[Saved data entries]
/-- The raw stamp, in base `b`, of an event `sub` · 2⁻¹⁶ of a cycle into this cycle at port `n`, corrected by RX_LAT (R56). -/
def State.rxStampIn (s : State) (n b sub : Nat) : Nat := s.stampIn b sub - s.rd (HC_PC_RX_LAT.i n)

/-- The release cycle of what begins at port `n`'s pads `after` · 2⁻¹⁶ ns after a bit with corrected stamp `st` (R72, R73). -/
def State.releaseCyc (s : State) (n st after : Nat) : Nat := s.cycleAt ((st + after) * uSt + dIn (s.rate n) * uNs)

/-- Release cycle of byte `i` of a received frame (R72, R283). -/
def rxRelease (n : Nat) (rx : RxFrame) (s : State) : Nat → Nat :=
  let at' := s.releaseCyc n (s.rxStampIn n s.gov rx.sub)
  relByte (s.rate n) (at' 0) ((fragStarts (rx.first.octets.length - 4) rx.more).map (fun p => (p.1, at' p.2)))

/-- The frame as the Porch hands it on: stamps corrected, release schedule fixed (R72, R283–R285). Of an oversize frame the Hall receives
the octets up to the one that shows it oversize (R77, R116; DEDUCED, log entry 94). -/
def rxFrameOf (n : Nat) (rx : RxFrame) (octets : List Byte) (bad : Nat) (s : State) : Frame :=
  let rel := rxRelease n rx s
  let len := if bad = 1 then min octets.length (s.lmax n + 1) else octets.length
  let l := rel (min 127 (len - 1)) + 24
  let e := max (rel (len - 1)) l + 4
  { octets := octets.take (if bad = 1 then len else len - 4), len := len, stamp := s.rxStampIn n s.gov rx.sub, base := s.gov
    stamp0 := s.rxStampIn n 0 rx.sub, ingress := n, bad := bad, fragmented := !rx.more.isEmpty, c0 := rel 0, l := l, e := e }

/-- A good MAC control frame: consumed, counted, and as PAUSE noted for the release of its last byte in cycle `last` (R90). -/
def macControl (n : Nat) (f : Frame) (last : Nat) (s : State) : State :=
  let t := s.inc (PT_C_MACCTL.p n)
  let dst := beAt f.octets 0 6
  if beAt f.octets 14 2 = 1 ∧ (dst = 0x0180C2000001 ∨ dst = t.mac n) then
    let t := t.inc (PT_C_PAUSE_RX.p n)
    let p := t.port n
    t.setPort n { p with pauseReqs := p.pauseReqs ++ [(last, beAt f.octets 16 2)] }
  else t

/-- Whether the port treats a frame that begins `sub` · 2⁻¹⁶ of a cycle into this cycle as received in DORMANT: its corrected stamp is
not later than the return (R89). -/
def State.asDormant (s : State) (n sub : Nat) : Bool :=
  s.link n == 3 || (match (s.port n).retAt with
    | some t => decide (s.clk.lapse + s.incNow s.gov * sub / 65536 ≤ t + s.rd (HC_PC_RX_LAT.i n) * uSt)
    | none => false)

/-- The cycle at whose start the last octet of packet `m` of a frame that begins in this cycle has reached the pads. -/
def State.packetTill (s : State) (n : Nat) (rx : RxFrame) (m : Packet) : Nat :=
  s.cycleAt (s.now + (s.incNow s.gov * rx.sub.val / 65536) + m.after * uSt + ceilDiv (m.octets.length * 8 * uNs) (s.rate n))

/-- Note a frame in reception until its last octet has arrived (R93), with what it counted since the state `s0` before it. -/
def State.openRx (s : State) (n : Nat) (o : RxOpen) (s0 : State) : State :=
  let p := s.port n
  let cs := rxCounters n
  let o := { o with
    took := (List.range cs.length).filter (fun k => (cs[k]?.map (fun f => s.rd f != s0.rd f)).getD false)
    fragTook := s.rd (PT_C_FRAG_RX.p n) - s0.rd (PT_C_FRAG_RX.p n) }
  s.setPort n { p with rxOpen := o :: p.rxOpen.filter (fun x => decide (s.cyc < x.till)) }

/-- Note a Pdelay_Req for the turnaround of its answer (R62). -/
def notePdelay (n : Nat) (f : Frame) (s : State) : State :=
  if ptpType f.octets = some 2 then
    s.setPort n { s.port n with pdelay := some (beAt f.octets ((header f.octets).payload + 30) 2, f.stamp0) }
  else s

/-- How a reassembled frame is screened (R77, R79): 0 good, 1 oversize, 2 bad FCS, 3 runt. -/
def State.screen (s : State) (n : Nat) (l : List Byte) : Nat :=
  if l.length < 64 then 3
  else if s.lmax n < l.length then 1
  else if fcsOf (l.take (l.length - 4)) ≠ l.drop (l.length - 4) then 2
  else 0

/-- The counter of a frame that fails its screening. -/
def badCounter (n verdict : Nat) : Fld :=
  match verdict with
  | 1 => PT_C_OVERSIZE.p n
  | 3 => PT_C_RUNT.p n
  | _ => PT_C_FCS_ERR.p n

/-- A frame enters the Hall and is noted in reception; the first one accepted after a return from DORMANT ends the wait for it
(R89). -/
def acceptRx (n : Nat) (f : Frame) (o : RxOpen) (s0 s : State) : State :=
  let (i, t) := s.newFrame f
  let t := t.setPort n { t.port n with retAt := if o.good then none else (t.port n).retAt }
  t.openRx n { o with fid := some i } s0
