/-- Fix the acceptance cycle of the I0 copy under the entry that the lookup used (R140, R286): a frame with an extension on an entry
with AUTH takes a place of the verification queue, or finds it full (R150); one without, where REQUIRE is set, is MISSING (R149). A
frame whose entry has changed keeps its acceptance cycle and is not verified (R140). Frames that have left the queue by now are forgotten. -/
def fixAccept (fid : Nat) (f : Frame) (s : State) : State :=
  let b := f.rule
  let l := s.unwrap f pI0
  if eAuth b = 0 ∨ eKind b = 0 ∨ ¬ hasExt l then
    let c := if eKind b ≠ 0 ∧ eRequire b ∧ ¬ hasExt l then 1 else 0
    s.setFrame fid { f with accept := some (f.e + 12), cause := c }
  else if s.staleEntry f then s.setFrame fid { f with accept := some (f.e + verifyDelay (eAuth b) + 4) }
  else
    let q := s.sub.verify.filter (fun p => decide (s.cyc < p.2))
    let d := verifyDelay (eAuth b)
    if 256 ≤ q.length ∨ s.dom 11 ≠ 1 ∨ 16 ≤ s.ic.deadEngines then s.setFrame fid { f with accept := some (f.e + d + 4), cause := 6 }
    else
      let (c, s) := verifyTag b l s
      let f := { f with accept := some (f.e + d + 4), cause := c }
      { (s.setFrame fid f) with sub := { s.sub with verify := q ++ [(fid, f.e + d)] } }

/-- LARDER_COMPLETE (R285): the last byte of the frame has been written; unused cells return (R107). The I0 copy, handed to
subscription in the cycle after, is examined for its size (R78) and its age (R124) and its acceptance is fixed. -/
def execLarderComplete (fid : Nat) (s : State) : Host.Outcome State Fault Refusal :=
  whileOn 7 s <|
  match s.frame fid with
  | none => .next s
  | some f =>
    if f.complete ∨ ¬ f.looked ∨ s.cyc < f.e then .next s
    else
      let n := min f.cells (cellsOf f.len)
      let f := { f with complete := true }
      let t := f.copies.foldl (fun t p => t.qSub p.1 p.2 (f.cells - n)) s
      let t := (t.wr HL_STATUS_FREE (t.freeCells + (f.cells - n))).setFrame fid { f with cells := n }
      if f.bad ≠ 0 then .next ((findBad fid { f with cells := n } t).retire fid)
      else
        let t := if f.unknown then t.observe f.octets f.vlan f.ingress f.stamp f.base else t
        let t :=
          if f.copies.any (fun p => p.1 == pI0) then
            if t.lmax pI0 < t.copyLen f pI0 then (t.endCopy fid pI0 f.cls).inc (HL_P_EGR_SIZE.i pI0)
            else if t.expired f f.cls (t.nextVal t.gov / uSt) then t.dropAged fid pI0 f.cls else fixAccept fid { f with cells := n } t
          else t
        .next (t.retire fid)

/-! ### Egress (R74, R113, R123, R131, R132) -/

/-- Add to the correctionField of a PTP message whose payload starts at octet `o`. -/
def addCorrection (l : List Byte) (o : Nat) (x : Int) : List Byte :=
  splice l (o + 8) (beBytes 8 (toBits 64 (beInt (slice l (o + 8) 8) + x)))

/-- PTP work on a copy as it passes (R62, R63): `out` is its egress stamp in TB_0. One-step insertion acts on the Sync and Pdelay_Resp
messages of every domain (DESIGN CHOICE, log entry 98: R60 says that one domain is handled in hardware, R62 speaks of each message),
and CORR and FOREIGN count each forwarded copy (DESIGN CHOICE, log entry 98: R63 speaks of Sync frames), FOREIGN only where TC_EN is set
and both ports are in HC_TC_PORTS (DESIGN CHOICE, log entry 98). The residence time runs from the stamp without ASYM, which is added
once (DESIGN CHOICE, log entry 98: R63 names ASYM beside an ingress stamp to which R57 applies it). -/
def ptpEgress (f : Frame) (p out : Nat) (l : List Byte) (s : State) : List Byte × State :=
  let h := header l
  let o := h.payload
  match ptpType l with
  | some 0 =>
    if f.ingress = 21 then
      if s.on HC_PTP_CFG_ONE_STEP_TX then
        (splice l (o + 34) (beBytes 6 (stampSec out) ++ beBytes 4 (stampNs out)), s)
      else (l, s)
    else if f.ingress < 19 ∧ s.on HC_PTP_CFG_TC_EN ∧ bit (s.rd HC_TC_PORTS_MASK) f.ingress ∧ bit (s.rd HC_TC_PORTS_MASK) p then
      if beAt l (o + 4) 1 = s.rd HC_PTP_CFG_DOMAIN then
        let x := (out : Int) - (f.stamp0 : Int) + (s.rd (HC_PC_LDLY.i f.ingress) : Int) + sext 32 (s.rd (HC_PC_ASYM.i f.ingress))
        (addCorrection l o x, s.incW HC_TC_CNT_CORR 1)
      else (l, s.inc HC_TC_CNT_FOREIGN)
    else (l, s)
  | some 3 =>
    if f.ingress = 21 ∧ s.on HC_PTP_CFG_ONE_STEP_TX then
      match (s.port p).pdelay with
      | some (q, t) =>
        if q = beAt l (o + 30) 2 then
          (addCorrection l o ((out : Int) - ((t : Int) - sext 32 (s.rd (HC_PC_ASYM.i p)))), s)
        else (l, s)
      | none => (l, s)
    else (l, s)
  | _ => (l, s)

/-- Return the egress stamp of a direct frame in its transmit descriptor (R99). -/
def returnStamp (f : Frame) (stamp base : Nat) (s : State) : State :=
  match f.tsDesc with
  | none => s
  | some d =>
    let s := s.store (d + 16) (stampBytes base stamp)
    s.storeN (d + 12) 4 (setBits (s.loadN (d + 12) 4) 27 27 1)

/-- The cycle at which the MAC can begin an express frame that has waited since cycle `since` behind a preemptable one, and the octets
that the fragment in progress has sent by its end: at least 60 with its mCRC, and at least 64 still to send, for a minimum fragment of
64 bytes (R81, R84; PRESUMED from IEEE 802.3, log entry 96). None where the frame can no longer be divided. -/
def Port.breakAt (o : Port) (rate since : Nat) : Option (Nat × Nat) :=
  let d := max since (o.fragAt + ceilDiv (68 * 8) rate)
  let q := (d - o.fragAt) * rate / 8 - 8
  if o.fragDone + q + 64 ≤ o.txLen then some (d + ceilDiv (16 * 8) rate, q) else none

/-- Whether an express frame that has waited since cycle `since` may begin on port `p` now, and the octets of the preemptable frame's
fragment then sent: none before a continuation that is only to begin. -/
def State.mayInterrupt (s : State) (p since : Nat) : Option Nat :=
  let o := s.port p
  if ¬ (s.on0 (PT_STATUS_PREEMPT_ACTIVE.p p) ∧ o.txPreemptable ∧ o.txFrame.isSome ∧ o.expBusy ≤ s.cyc) then none
  else if o.fragAt = s.cyc ∧ o.expBusy = s.cyc then some 0
  else
    match o.breakAt (s.rate p) (max since o.openFrom) with
    | some (b, q) => if b ≤ s.cyc then some q else none
    | none => none

/-- Occupancy of the MAC after an express frame of `dur` cycles that begins now has interrupted a fragment after `q` octets: the end of
the express frame and that of the rest of the preemptable one, with its preamble and gap. -/
def State.resumeAt (s : State) (p dur q : Nat) : Nat × Nat :=
  let o := s.port p
  (s.cyc + dur, s.cyc + dur + macCycles (o.txLen - (o.fragDone + q)) (s.rate p))

/-- One egress release of frame `fid` on port `p` (R74): the copy is built and sent, or dropped for its size (R131); a frame that is
oversize at its own port is sent and tail-marked (R77). `brk` is the octets sent of a fragment that it interrupts. Answers whether it
was sent. -/
def release (fid p c : Nat) (brk : Option Nat) (s : State) : Bool × State :=
  match s.frame fid with
  | none => (false, s.setQueue p c ((s.queue p c).filter (· != fid)))
  | some f =>
    let (seq, t) := if s.entersPair f p then takeSeq fid f p s else (0, s)
    let f := (t.frame fid).getD f
    let l := t.copyOctets f p seq
    if f.bad ≠ 1 ∧ t.lmax p < l.length + 4 then (false, (t.endCopy fid p c).inc (HL_P_EGR_SIZE.i p))
    else
      let add := fun (v : Nat) => ((v / uSt + dOut (t.rate p) * 65536 : Nat) : Int) + (t.rd (HC_PC_TX_LAT.i p) : Int)
      let out := (add t.now).toNat
      let out0 := (add (t.tb 0).val).toNat
      let ptp := (ptpType l).isSome
      let (l, t) := if f.ingress = pTwin then (twinStamp out0 l, t) else ptpEgress f p out0 l t
      let t := if ptp then returnStamp f out0 0 t else returnStamp f out t.gov t
      let o := t.port p
      let dur := macCycles (l.length + 4) (t.rate p)
      let tx : TxFrame := { fid := fid, octets := l ++ fcsOf l, cyc := t.cyc, stamp := if ptp then out0 else out, cls := c, tail := false }
      let o := { o with sent := (tx :: o.sent).take 8, grants := o.grants.filter (fun g => g.1 != fid) }
      let pre := t.on0 (PT_STATUS_PREEMPT_ACTIVE.p p) && !bit (t.rd (PT_PREEMPT_EXPRESS_MASK.p p)) c
      let t :=
        match brk with
        | some q =>
          let (eb, mb) := t.resumeAt p dur q
          let u := t.setPort p { o with
            expFrame := some fid, expBusy := eb, macBusy := mb, fragAt := eb, fragDone := o.fragDone + q, txCopy := (o.txCopy.1, c) }
          if q = 0 then u else u.inc (PT_C_FRAG_TX.p p)
        | none => t.setPort p { o with
          txFrame := some fid, macBusy := t.cyc + dur, expBusy := 0, txPreemptable := pre, txLen := l.length + 4, fragAt := t.cyc
          fragDone := 0, txCopy := (c, o.txCopy.2) }
      let t := if f.complete then t else t.setFrame fid { f with cut := f.cut ++ [p] }
      (true, countTx p (l.length + 4) t)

### YOUR TASK
May I have exactly the lines from the one containing "fragDone := 0, txCopy" through the last line of the data, both included?

### ANSWER SPACE
          fragDone := 0, txCopy := (c, o.txCopy.2) }
      let t := if f.complete then t else t.setFrame fid { f with cut := f.cut ++ [p] }
      (true, countTx p (l.length + 4) t)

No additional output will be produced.